L'ombre de l'Iran s'éloigne, Gaza revient au premier plan
En quelques semaines seulement, l'actualité internationale s'était focalisée sur les tensions avec l'Iran, reléguant le conflit à Gaza au second plan. Pourtant, un ultimatum lancé par l'ancien président américain Donald Trump pourrait radicalement changer la donne dans l'enclave palestinienne. Alors que les États-Unis naviguent dans des eaux troubles avec Téhéran, l'administration Trump tente simultanément de préserver le fragile cessez-le-feu à Gaza en exigeant la démilitarisation complète du Hamas.
Un ultimatum diplomatique aux conséquences majeures
Selon des sources diplomatiques exclusives interrogées par Le Monde et le New York Times, le Conseil de la paix – cette organisation internationale créée par Donald Trump pour concurrencer l'Organisation des Nations Unies – a formellement exigé le désarmement du groupe considéré comme terroriste d'ici la fin de la semaine. Le Hamas, au pouvoir à Gaza depuis 2007, se voit également sommé de partager les cartes détaillées de son vaste réseau de tunnels souterrains, véritables artères stratégiques de l'enclave.
La proposition audacieuse a été présentée le mois dernier par Nickolay Mladenov, le représentant bulgare du Conseil de la paix à Gaza. En contrepartie de cette démilitarisation, l'armée israélienne devrait se retirer d'au moins une partie du territoire palestinien et lever ses blocages empêchant l'entrée de l'aide humanitaire vitale. Un document interne du Conseil de la paix révèle que les militants du Hamas bénéficieraient d'une amnistie générale, tandis que des logements temporaires mobiles seraient livrés pour faciliter la transition.

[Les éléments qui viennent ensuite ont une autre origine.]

/-- R127, R130, R131: FENCE of a port that is not FENCED has it enter FENCED without a LEASE record; UNFENCE of a FENCED port makes
it DETACHED and retires its LEASE record; otherwise they complete NO_EFFECT, and BAD_ARGUMENT outside ports 0 to 5. -/
def Obligations.FenceAndUnfence : Prop :=
  ∀ (s : State) (p : PortId) (r : CommandRecord) (rest : List CommandRecord) (port : Byte) (q : PortId),
    s.rights.holder = some p →
    (s.Heads p r (.fence port) rest →
      (6 ≤ port.toNat → exec (.fence p) s = .next (s.completed p r rest .badArgument)) ∧
      (port.toNat = q.val →
        (s.ports[q].state = .fenced → exec (.fence p) s = .next (s.completed p r rest .noEffect)) ∧
        (s.ports[q].state ≠ .fenced →
          exec (.fence p) s = .next (((s.taken p rest).enterFenced q none).joined p (r.completion .ok))))) ∧
    (s.Heads p r (.unfence port) rest →
      (6 ≤ port.toNat → exec (.unfence p) s = .next (s.completed p r rest .badArgument)) ∧
      (port.toNat = q.val →
        (s.ports[q].state ≠ .fenced → exec (.unfence p) s = .next (s.completed p r rest .noEffect)) ∧
        (s.ports[q].state = .fenced →
          exec (.unfence p) s = .next
            (State.joined
              { s.taken p rest with
                faults := s.faults.filter fun f => f.body.isAccess || f.port ≠ q
                ports := (s.taken p rest).ports.set q { (s.taken p rest).ports[q] with state := .detached } } p
              (r.completion .ok)))))

/-- R27, R147, R148, R149, R150: RESOLVE acts on the STALLED port whose ACCESS record holds the number. RETRY makes the stalled
access UNTRANSLATED again and SKIP answers it ERR_DENIED, the record retiring and the port being ATTACHED with its binding and a
FRESH lease, and its head access, after RETRY the retried one, is then translated; FENCE has the port enter FENCED. A number no
ACCESS record holds completes STALE, an action that is none of the three BAD_ARGUMENT (in whichever of the three rows takes it,
notes/assumptions/7.md). -/
def Obligations.ResolveActs : Prop :=
  ∀ (s : State) (p : PortId) (r : CommandRecord) (rest : List CommandRecord) (seq : BitVec 16) (code : BitVec 2),
    s.rights.holder = some p → s.Heads p r (.resolve seq code) rest →
    (code = 3 → ∀ i ∈ (Command.resolve seq code).rows p [], exec i s = .next (s.completed p r rest .badArgument)) ∧
    (code ≠ 3 → (∀ f ∈ s.faults, f.body.isAccess = true → f.seq ≠ seq) →
      ∀ i ∈ (Command.resolve seq code).rows p [], exec i s = .next (s.completed p r rest .stale)) ∧
    ∀ (f : FaultRecord) (q : PortId) (b : Binding) (st : Stall) (a : Access),
      f ∈ s.faults → f.body.isAccess = true → f.seq = seq → f.port = q → (∀ g ∈ s.faults, g.seq = seq → g = f) →
      s.ports[q].state = .stalled b st → s.ports[q].slots[st.access] = some { access := a, state := .stalled } →
      (∀ (i : Instr) (x : AccessSlot) (action : Action),
        (code = 0 ∧ i = .resolveRetry p ∧ action = .retry ∧ x = { access := a, state := .untranslated } ∨
          code = 1 ∧ i = .resolveSkip p ∧ action = .skip ∧ x = answeredSlot a .errDenied) →
        exec i s = .next
          (State.joined (State.translated
            { s.taken p rest with
              faults := s.faultsWithoutAccess q
              ports := (s.taken p rest).ports.set q
                { (s.taken p rest).ports[q] with
                  slots := s.ports[q].slots.set st.access (some x)
                  state := .attached
                    { slot := b.slot
                      lease :=
                        { phase := .fresh, remaining := s.ports[q].params.period, expected := b.lease.expected
                          warned := false } } } } q) p (r.completion .ok (some (.action action))))) ∧
      (code = 2 →
        exec (.resolveFence p) s = .next
          (((s.taken p rest).enterFenced q none).joined p (r.completion .ok (some (.action .fence)))))

/-- R146: READ_FAULT returns the record at position k of the fault queue, or NONE, and changes nothing; a k above 11 completes
BAD_ARGUMENT, and from a port without rights any k NOT_SUPERVISOR. -/
def Obligations.ReadFaultReturns : Prop :=
  ∀ (s : State) (p : PortId) (r : CommandRecord) (rest : List CommandRecord) (k : Byte),
    s.Heads p r (.readFault k) rest →
    (s.rights.holder ≠ some p → exec (.readFault p) s = .next (s.completed p r rest .notSupervisor)) ∧
    (s.rights.holder = some p → 12 ≤ k.toNat → exec (.readFault p) s = .next (s.completed p r rest .badArgument)) ∧
    (s.rights.holder = some p → k.toNat < 12 →
      (∀ older f younger, s.faults = older ++ f :: younger → older.length = k.toNat →
        exec (.readFault p) s = .next (s.completed p r rest .ok (some (.fault (some f))))) ∧
      (s.faults.length ≤ k.toNat → exec (.readFault p) s = .next (s.completed p r rest .ok (some (.fault none)))))

/-! ## Supervisor rights -/

/-- R158, R160, R162: HANDOVER makes a port that is neither the supervisor nor FENCED the OFFERED one in place of any other;
SET_STANDBY names a port that is neither, or none, the standby; ROLE is set on every port whose role that changes. -/
def Obligations.StandbyAndHandover : Prop :=
  ∀ (s : State) (p : PortId) (r : CommandRecord) (rest : List CommandRecord) (port : Byte), s.rights.holder = some p →
    (s.Heads p r (.setStandby port) rest →
      (6 ≤ port.toNat → port ≠ 0xFF → exec (.setStandby p) s = .next (s.completed p r rest .badArgument)) ∧
      ∀ b : Option PortId, (port = 0xFF ∧ b = none ∨ ∃ q, port.toNat = q.val ∧ b = some q) →
        (b = some p → exec (.setStandby p) s = .next (s.completed p r rest .badArgument)) ∧
        ((∃ q : PortId, b = some q ∧ q ≠ p ∧ s.ports[q].state = .fenced) →
          exec (.setStandby p) s = .next (s.completed p r rest .portBusy)) ∧
        (b ≠ some p → (∀ q : PortId, b = some q → s.ports[q].state ≠ .fenced) →
          (b = s.rights.standby → exec (.setStandby p) s = .next (s.completed p r rest .noEffect)) ∧
          (b ≠ s.rights.standby →
            exec (.setStandby p) s = .next
              (((s.taken p rest).rightsMoved { s.rights with standby := b }).joined p (r.completion .ok))))) ∧
    (s.Heads p r (.handover port) rest →
      (6 ≤ port.toNat → exec (.handover p) s = .next (s.completed p r rest .badArgument)) ∧
      ∀ q : PortId, port.toNat = q.val →
        (q = p ∨ s.ports[q].state = .fenced → exec (.handover p) s = .next (s.completed p r rest .badArgument)) ∧
        (q ≠ p → s.ports[q].state ≠ .fenced →
          (s.rights.offer = some q → exec (.handover p) s = .next (s.completed p r rest .noEffect)) ∧
          (s.rights.offer ≠ some q →
            exec (.handover p) s = .next
              (((s.taken p rest).rightsMoved { s.rights with offer := some q }).joined p (r.completion .ok)))))

/-- R158, R161, R165: ACCEPT from the OFFERED port gives it rights with origin HANDOVER and ends the offer, and from any other
completes STALE. CLAIM from an ATTACHED port takes rights no port holds with origin CLAIM; it completes PORT_BUSY from another,
STALE while a claimer holds rights, NOT_SUPERVISOR while any other supervisor does. -/
def Obligations.AcceptAndClaim : Prop :=
  ∀ (s : State) (p : PortId) (r : CommandRecord) (rest : List CommandRecord),
    (s.Heads p r .accept rest →
      (s.rights.offer ≠ some p → exec (.accept p) s = .next (s.completed p r rest .stale)) ∧
      (s.rights.offer = some p →
        exec (.accept p) s = .next
          (State.joined
            ((s.taken p rest).rightsMoved
              { supervisor := some (p, .handover)
                standby := if s.rights.standby = some p then none else s.rights.standby
                offer := none }) p (r.completion .ok)))) ∧
    (s.Heads p r .claim rest →
      (∀ q o, s.rights.supervisor = some (q, o) →
        (o = .claim → exec (.claim p) s = .next (s.completed p r rest .stale)) ∧
        (o ≠ .claim → exec (.claim p) s = .next (s.completed p r rest .notSupervisor))) ∧
      (s.rights.supervisor = none →
        ((∀ b, s.ports[p].state ≠ .attached b) → exec (.claim p) s = .next (s.completed p r rest .portBusy)) ∧
        ((∃ b, s.ports[p].state = .attached b) →
          exec (.claim p) s = .next
            (State.joined
              ((s.taken p rest).rightsMoved
                { supervisor := some (p, .claim)
                  standby := if s.rights.standby = some p then none else s.rights.standby
                  offer := s.rights.offer }) p (r.completion .ok)))))

/-- R158: the ROLE flag of a port is set by whatever changes its role, but for a reset of that port or of the hub. -/
def Obligations.RoleChangesRaiseFlag : Prop :=
  ∀ (i : Instr) (s t : State) (q : PortId), exec i s = .next t → i ≠ .portReset q → i ≠ .deviceReset → i ≠ .powerUp →
    t.rights.role q ≠ s.rights.role q → t.ports[q].flags.getLsbD 4 = true

/-- R3, R15: outside a device reset a live image changes only by the swap, which makes the staged image live, leaves the staged
image as it was, and makes the slot CLEAN, which it was not before. -/
def Obligations.LiveImageChangesBySwap : Prop :=
  ∀ (i : Instr) (s t : State) (n : SlotId), exec i s = .next t → i ≠ .deviceReset → i ≠ .powerUp →
    t.slots[n].live ≠ s.slots[n].live →
    t.slots[n].live = s.slots[n].staged ∧ t.slots[n].staged = s.slots[n].staged ∧ t.slots[n].condition = .clean ∧
      s.slots[n].condition ≠ .clean

/-! ## Resets -/

/-- R20, R57, R75, R87, R89, R98, R111, R112, R113, R114, R115, R155, R158, R184: a port reset. The port is FENCED if it was, else
DETACHED; ISSUED slots are marked for discard and all others free; queues, staging, indications, flags and enables are empty; its
lease parameters stay; requests held off on its channel are then accepted as far as slots are free (the model's reading,
notes/assumptions/4.md). Its ACCESS record retires, its roles end, with ROLE set on the other ports whose role changes, and what
it issued goes on with its completion owed to no one. A member of a waiting set leaves it, and the last one brings the swap with
the COMMIT's completion at another issuer. Nothing else changes. -/
def Obligations.PortResetActs : Prop :=
  ∀ (s : State) (p : PortId),
    ∃ t, exec (.portReset p) s = .next t ∧
      (∃ slots,
        t.ports[p] = PortRec.acceptHeld
          { state := if s.ports[p].state = .fenced then .fenced else .detached
            params := s.ports[p].params, slots := slots, arrival := [], requests := s.ports[p].requests
            staging := Vector.replicate 4 0, commands := [], completions := [], outstanding := 0, postRefused := false
            renewIgnored := false, flags := 0, enables := 0 } ∧
        ∀ k : AccId, slots[k] =
          match s.ports[p].slots[k] with
          | some { access := a, state := .issued n _ } => some { access := a, state := .issued n true }
          | _ => none) ∧
      (∀ q : PortId, q ≠ p →
        t.ports[q] =
          { s.ports[q] with
            completions := s.ports[q].completions ++ s.swapCompletions p q
            flags := s.flagsAfterLoss p q }) ∧
      t.jobs = s.jobs.map (fun j => if j.issuer.port = p then { j with owed := false } else j) ∧
      (∀ n : SlotId,
        t.slots[n].staged = s.slots[n].staged ∧ t.slots[n].inFlight = s.slots[n].inFlight ∧
        t.slots[n].binders =
          (if s.ports[p].state.boundSlot? = some n then s.slots[n].binders - 1 else s.slots[n].binders) ∧
        (s.ports[p].state.boundSlot? = some n →
          ∀ c waiting, s.slots[n].condition = .sealed c → c.boundary = .mark waiting → p ∈ waiting →
            ((∀ q ∈ waiting, q = p) → t.slots[n].live = s.slots[n].staged ∧ t.slots[n].condition = .clean) ∧
            ((∃ q ∈ waiting, q ≠ p) → t.slots[n].live = s.slots[n].live ∧
              t.slots[n].condition = .sealed
                { c with
                  boundary := .mark (waiting.filter (· ≠ p))
                  owed := if c.issuer.port = p then false else c.owed })) ∧
        (s.ports[p].state.boundSlot? ≠ some n ∨ p ∉ s.slots[n].condition.waiting →
          t.slots[n].live = s.slots[n].live ∧
          t.slots[n].condition =
            match s.slots[n].condition with
            | .sealed c => .sealed (if c.issuer.port = p then { c with owed := false } else c)
            | .clean => .clean
            | .dirty => .dirty)) ∧
      t.faults = (if s.ports[p].state.isBound then s.faultsWithoutAccess p else s.faults) ∧
      t.rights = s.rolesEnded p ∧ t.mem = s.mem ∧ t.seqCounter = s.seqCounter ∧ t.stampCount = s.stampCount ∧
      t.memsize = s.memsize ∧ t.stallLimit = s.stallLimit ∧ t.sent = s.sent ∧ t.delivered = s.delivered ∧
      t.pending = s.pending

Le Hamas résiste farouchement aux pressions
À l'image des négociations complexes avec l'Iran, aucune issue favorable n'est garantie à Gaza. Pour le moment, le Hamas refuse catégoriquement d'accepter les exigences américaines et israéliennes, qualifiant l'approche de "manière grossière". Dans une déclaration télévisée percutante, Abou Obeida, le porte-parole de l'aile militaire du Hamas, a affirmé que "traiter le dossier des armes de cette manière est un effort scandaleux de l'occupation pour continuer à tuer et exterminer au détriment de notre peuple". Pour lui, le désarmement équivaudrait à une capitulation humiliante.
Face à ce rejet frontal, les adversaires du Hamas ont durci leur discours ces derniers jours. Alors que le Premier ministre israélien Benyamin Netanyahou menace depuis des mois de désarmer le Hamas par la force si nécessaire, Nickolay Mladenov a opté pour des aphorismes cryptiques sur la plateforme X : "Celui qui ne traversera pas la rivière se noiera dans la mer", a posté le diplomate, laissant planer la menace de graves conséquences en cas de refus persistant.
Un préalable indispensable à la reconstruction
Les négociations sur Gaza se poursuivent au Caire depuis le 31 mars, sous l'égide de pays médiateurs traditionnels comme l'Égypte, le Qatar et la Turquie. Le Hamas n'est cependant pas le seul acteur sous pression. Le groupe armé dénonce vigoureusement le non-respect par Israël du cessez-le-feu signé en octobre, qu'il considère comme un obstacle majeur à tout processus de désarmement.
Selon les autorités gazaouies, l'armée israélienne a tué 715 Palestiniens depuis la signature de l'accord, tandis que le nombre de camions humanitaires autorisés à entrer dans l'enclave reste bien inférieur aux engagements pris. Le Conseil de la paix a confirmé au Hamas qu'il exigerait qu'Israël respecte scrupuleusement ses obligations, exerçant déjà des pressions sur Tel-Aviv pour que l'État hébreu autorise au moins 600 camions ce lundi, selon deux responsables de l'organisation.
Le plan conçu par le Conseil de la paix, structuré en cinq phases sur huit mois, positionne le désarmement du Hamas comme le préalable absolu à toute reconstruction. Lors des dernières réunions au Caire, les négociateurs du Hamas se sont montrés "engagés de manière positive" et "attentifs à la mise en œuvre complète du plan de paix", rapporte Le Monde. Une nuance importante persiste cependant : les positions du mouvement islamiste politique ne coïncident pas nécessairement avec celles de son bras armé, créant une fracture interne potentiellement exploitable.